Society tends to de-sexualise people with disabilities and the concept that people with disabilities have sex is one of the biggest taboos of them all! The reality is, everyone is capable of having sex; and sex is not always penetrative, heterosexual, between two able-bodied people, between only two people, etc. etc. At the end of the day, as long as sex is consensual and safe, it is valid.

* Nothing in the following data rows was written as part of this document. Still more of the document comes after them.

-- ==== Sys2Proof/Machine/TimeBases.lean ====
section
/-! DEFINITION. The TIME unit's operations (chapter 12): advancing and reading the bases, their state machine and servo,
the lattice and its placement, SHOW, gate schedules, tally stamps, and the time set-up table. -/

namespace Sys2Proof.Machine

/-! ### What a tandem device drives (R425, R426, R428) -/

/-- Whether the device may drive its outputs: not a standby, and not joining a pair (R425, R426). -/
def State.drives (s : State) : Bool := (s.role = roleSolo || s.role = roleActive) && !s.tandem.silent

/-! ### Advancing (R357) -/

/-- One TIME clock cycle of a base: 2 ns times (1 + rate · 2^−44). -/
def Base.tick (b : Base) : Base :=
  let n : Int := b.sub + b.rate
  { b with t := b.t + 131072 + n / 2 ^ 27, sub := (n % 2 ^ 27).toNat }

/-- One cycle of Tender time: 32,768 ticks in 10^9 ns. -/
def Time.tendTick (u : Time) : Time :=
  if u.tendRunning then
    let n := u.tendSub + 65536
    { u with tendTicks := u.tendTicks + n / 1000000000, tendSub := n % 1000000000 }
  else u

/-- One TIME clock cycle. The bases run while PD_NET is on; Tender time runs in every state. -/
def State.tick (s : State) : State :=
  let u := s.time.tendTick
  let u1 := { u with cycles := u.cycles + 1 }
  if s.domOn .net then
    { s with time := { u1 with
      ptp := u1.ptp.tick, tcode := u1.tcode.tick, loc := u1.loc.tick, drv := u1.drv.tick } }
  else { s with time := u1 }

/-! ### Reading (R356, R369) -/

/-- The lock base of a `lock_source` code. -/
def State.lockBase (s : State) (src : Nat) : Base :=
  match src with
  | 0 => s.time.ptp
  | 1 => s.time.tcode
  | 2 => s.time.loc
  | _ => s.time.drv

/-- The reading of the base that the frame clock runs on. -/
def State.clockNow (s : State) : Int := (s.lockBase s.time.clock.onBase).t

def int0 (_ : Nat) : Int := 0

def State.tfOf (s : State) (n : Nat) : Int := mget int0 s.time.clock.tf n
def State.shOf (s : State) (n : Nat) : Int := mget int0 s.time.clock.sh n

def State.setClock (s : State) (c : FrameClock) : State := { s with time := { s.time with clock := c } }

def State.setTf (s : State) (n : Nat) (t : Int) : State :=
  s.setClock { s.time.clock with tf := mset int0 s.time.clock.tf n t }

/-- `show_mode` of the live set-up. -/
def State.showMode (s : State) : Nat := bits (s.tword 0x15 0 0) 29 28

def State.setSh (s : State) (n : Nat) (t : Int) : State :=
  let c := s.time.clock
  s.setClock { c with sh := mset int0 c.sh n t, modes := (n, s.showMode) :: c.modes.filter (fun e => e.1 ≠ n) }

/-- The `show_mode` that leads from S_n to the next: the one under which S of the frame after `n` was fixed, which its input cut does
before T_f(n); the live one while that frame is not fixed. -/
def State.modeFrom (s : State) (n : Nat) : Nat :=
  match s.time.clock.modes.find? (fun e => e.1 == n + 1) with
  | some e => e.2
  | none => s.showMode

/-- The SHOW reading between frame instants (R369), at the reading `c` of the clock's base, behind T_f(n). SHOW does not go backwards
but by a step (R357): the reading runs, or holds, as the S of the next frame was fixed, and does not pass it (log entry 100). -/
def State.showIn (s : State) (n : Nat) (c : Int) : Int :=
  let next := s.shOf (n + 1)
  let run := s.shOf n + (c - s.tfOf n)
  if n = 0 then 0
  else if s.modeFrom n = 2 then s.shOf n
  else if s.time.clock.modes.any (fun e => e.1 == n + 1) && decide (s.shOf n ≤ next) then min run next
  else run

def State.showNow (s : State) : Int := s.showIn s.frame s.clockNow

/-- The reading of base `b` (R356). -/
def State.reading (s : State) (b : Nat) : Int :=
  match b with
  | 0 => s.time.ptp.t
  | 1 => s.showNow
  | 2 => s.time.tcode.t
  | _ => s.time.loc.t

/-- A base's reading `ago` before LOCAL read `loc`, as the base stood at that instant: its steps since are taken off. -/
def Base.before (x : Base) (loc ago : Int) : Int :=
  (x.jumps.filter (fun j => decide (loc - ago < j.1))).foldl (fun t j => t - j.2) (x.t - ago * (2 ^ 44 + x.rate) / 2 ^ 44)

/-- The reading of the clock's base `ago` before now, in the lattice as it is placed now. -/
def State.clockBack (s : State) (ago : Int) : Int :=
  s.clockNow - ago * (2 ^ 44 + (s.lockBase s.time.clock.onBase).rate) / 2 ^ 44

/-- GLB_FRAME_NUMBER at an instant `ago` ns before now. -/
def State.frameAt (s : State) (ago : Nat) : Nat :=
  let n := s.frame
  if n ≠ 0 ∧ s.clockBack ((ago : Int) * 65536) < s.tfOf n then n - 1 else n

/-- The reading of base `b` at an instant `ago` ns before now. -/
def State.readingAt (s : State) (b ago : Nat) : Int :=
  let d : Int := (ago : Int) * 65536
  match b with
  | 0 => s.time.ptp.before s.time.loc.t d
  | 1 => s.showIn (s.frameAt ago) (s.clockBack d)
  | 2 => s.time.tcode.before s.time.loc.t d
  | _ => s.time.loc.t - d

/-- The state of a base under R360; SHOW and LOCAL have no master of their own and show 0. -/
def State.baseSt (s : State) (b : Nat) : Nat :=
  match b with
  | 0 => s.time.ptp.st
  | 2 => s.time.tcode.st
  | _ => 0

/-- Seconds of a reading, rounded down; its fraction of a nanosecond. -/
def secOf (t : Int) : Int := t / sec16
def fracOf (t : Int) : Nat := (t % 65536).toNat

/-- The 16-byte record of a reading (R358). -/
def timeRecord (t : Int) (st : Nat) : List Byte :=
  leBytes (twos (secOf t) 64) 8 ++ leBytes (nsOf t) 4 ++ leBytes (fracOf t) 2 ++ leBytes st 1 ++ leBytes 0 1

def State.timeRecords (s : State) : List Byte :=
  (List.range 4).flatMap (fun b => timeRecord (s.reading b) (s.baseSt b))

/-- A write of TIM_CAPTURE copies the four readings (R358). -/
def State.capture (s : State) : State :=
  (List.range 4).foldl (fun (a : State) b =>
    let t := s.reading b
    ((((a.fset R.TIM_CAP_SEC_LO (twos (secOf t) 64 % 2 ^ 32) b).fset R.TIM_CAP_SEC_HI (twos (secOf t) 64 / 2 ^ 32) b).fset
      R.TIM_CAP_NS_ns (nsOf t) b).fset R.TIM_CAP_FRAC_state (s.baseSt b) b).fset R.TIM_CAP_FRAC_frac (fracOf t) b) s

/-! ### Following a master (R361, R362) -/

/-- The three bases that follow a master: PTP, TIMECODE, and the frame clock's own base under DRAVUD. -/
inductive Follow where
  | ptp | tcode | drv
deriving DecidableEq, Repr

def State.follow (s : State) : Follow → Base
  | .ptp => s.time.ptp
  | .tcode => s.time.tcode
  | .drv => s.time.drv

def State.setFollow (s : State) (w : Follow) (b : Base) : State :=
  match w with
  | .ptp => { s with time := { s.time with ptp := b } }
  | .tcode => { s with time := { s.time with tcode := b } }
  | .drv => { s with time := { s.time with drv := b } }

/-- The base code of R356 that reports and registers use; DRAVUD steps the frame clock, whose base is LOCAL to
software. -/
def followCode : Follow → Nat
  | .ptp => 0
  | .tcode => 2
  | .drv => 3

def followSource : Follow → Nat
  | .ptp => 0
  | .tcode => 1
  | .drv => 3

/-- One LTC frame duration in 2^-16 ns (R366). -/
def ltcFrame (rate : Nat) : Int :=
  match rate with
  | 0 => sec16 / 24
  | 1 => sec16 / 25
  | 2 => sec16 / 30
  | 3 => 1001 * sec16 / 24000
  | _ => 1001 * sec16 / 30000

def State.ltcRate (s : State) : Nat := bits (s.tword 0x15 0 10) 23 21

/-- The consecutive samples that confirm a master. For DRAVUD, R414 names R361 and gives no number of its own: 4, as for
PTP. -/
def State.confirmRun (s : State) : Follow → Nat
  | .tcode => bits (s.tword 0x15 0 10) 20 17
  | _ => 4

/-- Whether an offset lies beyond the step threshold (R361, R367, R383, R414). -/
def State.beyondStep (s : State) (w : Follow) (o : Int) : Bool :=
  let a : Int := o.natAbs
  match w with
  | .ptp =>
    let us := bits (s.tword 0x15 0 11) 31 16
    us ≠ 0xFFFF && decide ((us : Int) * 1000 * 65536 < a)
  | .tcode => decide ((bits (s.tword 0x15 0 11) 15 0 : Int) * ltcFrame s.ltcRate < a)
  | .drv => decide ((1000 : Int) * 65536 < a)

/-- A base's frequency word after a sample (R362): o in ns, d in s, acc in ns·s, all held exactly in 2^-16 ns. -/
def servoRate (o acc : Int) : Int :=
  -- -(o/8 + acc/64)/1e9 · 2^44, with o in 2^-16 ns and acc in (2^-16 ns)^2: acc/(2^16·sec16) is acc in ns·s
  let num : Int := -(o * 8 * sec16 + acc) * 2 ^ 44
  let den : Int := 64 * 1000000000 * 65536 * sec16
  clampI (-1759218604) 1759218604 ((2 * num + den) / (2 * den))

/-- Show a base's registers. -/
def State.showBase (s : State) (w : Follow) : State :=
  match w with
  | .drv => s
  | _ =>
    let b := s.follow w
    let c := followCode w
    (s.fset R.TIM_BASE_STATUS_state b.st c).setRg (R.TIM_RATE.off c) (BitVec.ofInt 32 b.rate)

/-! ### The lattice (R370..R372) -/

/-- Lattice instant k, in 2^-16 ns. -/
def State.latticeAt (s : State) (k : Int) : Int :=
  (bits (s.tword 0x15 0 3) 29 0 : Int) * 65536 + k * (s.live.rateDen * sec16) / s.live.rateNum

/-- The period, rounded down to 2^-16 ns. -/
def State.period (s : State) : Int := (s.live.rateDen * sec16) / s.live.rateNum

/-- An evaluation period begins: its sub-ticks count from here, by the period of the lattice in force (R589). -/
def State.openPeriod (s : State) : State := s.setClock { s.time.clock with periodAt := s.now, period := s.period }

/-- The first lattice instant at or after `t`. -/
def State.latticeFrom (s : State) (t : Int) : Int :=
  let x := t - (bits (s.tword 0x15 0 3) 29 0 : Int) * 65536
  let den : Int := s.live.rateDen * sec16
  let k := x * s.live.rateNum / den
  if t ≤ s.latticeAt k then s.latticeAt k
  else if t ≤ s.latticeAt (k + 1) then s.latticeAt (k + 1) else s.latticeAt (k + 2)

/-- The lock source in force: that of the set-up; a tandem standby's clock follows its active under the rules of DRAVUD
(R427). -/
def State.lockSource (s : State) : Nat := if s.isStandby then 3 else bits (s.tword 0x15 0 0) 31 30

/-- Whether a lock base has been acquired and not lost to UNLOCKED. LOCAL has no master and is always there. -/
def State.lockable (s : State) (src : Nat) : Bool :=
  let b := s.lockBase src
  src = 2 || b.st = 2 || b.st = 3 || (b.st = 1 && b.prior = 3)

/-- The base that the frame clock runs on now (R371): the chosen one, or LOCAL while that is UNLOCKED. -/
def State.clockSource (s : State) : Nat := if s.lockable s.lockSource then s.lockSource else 2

Unlike in the movies where ”good” sex seems to always be portrayed as seamlessly romantic, in reality sex is often awkward, messy, and at times outright hilarious! These are qualities that everyone should learn to embrace in order to get rid of this unrealistic concept of ”perfect” sex. It is okay to talk and laugh during sex! Communication is so important, both to give and check for consent, as well as to establish what is and is not working. For me, embracing the fact that sex is not always seamlessly romantic has been key to navigating sex with a disability. Part of my condition is that my joints dislocate relatively easily, so I have dislocated a variety of my joints during sex. Luckily, I am pretty efficient at re-locating them so my general response is to press pause, relocate it, have a good laugh, and then press play again. How often do you see that in romantic movies? The best advice I can give is to communicate your needs, wants, and concerns clearly and openly, and work with your partner(s) to experiment with what works for you and for them (this goes for everyone, not just people with disabilities!). But most importantly, remember that it is okay to laugh and have fun – sex is not meant to be romantic one hundred per cent of the time, it is going to be awkward, messy, and outright hilarious at times. I know some of my best experiences with sex have been exactly that, so embrace it!
Some concluding thoughts
So often when I mention my disability in conversation, I am met with something along the lines of “I’m so glad you brought it up I have been wanting to ask you about it for ages but didn’t want to offend you!” I have never been offended by someone asking about my disability. Whilst some people may not be as comfortable as I am talking about their disability, as a general rule if you approach it respectfully and show empathy, I highly doubt you are going to cause offense. Whilst my disability does not define me, it has significantly influenced who I am today and is something that I want people to understand. I challenge you to question your assumptions about disability and what this means in terms of sex, love and beauty. I challenge you to not make assumptions about people with a disability, and instead to just ask them about it so it is no longer the elephant in the room!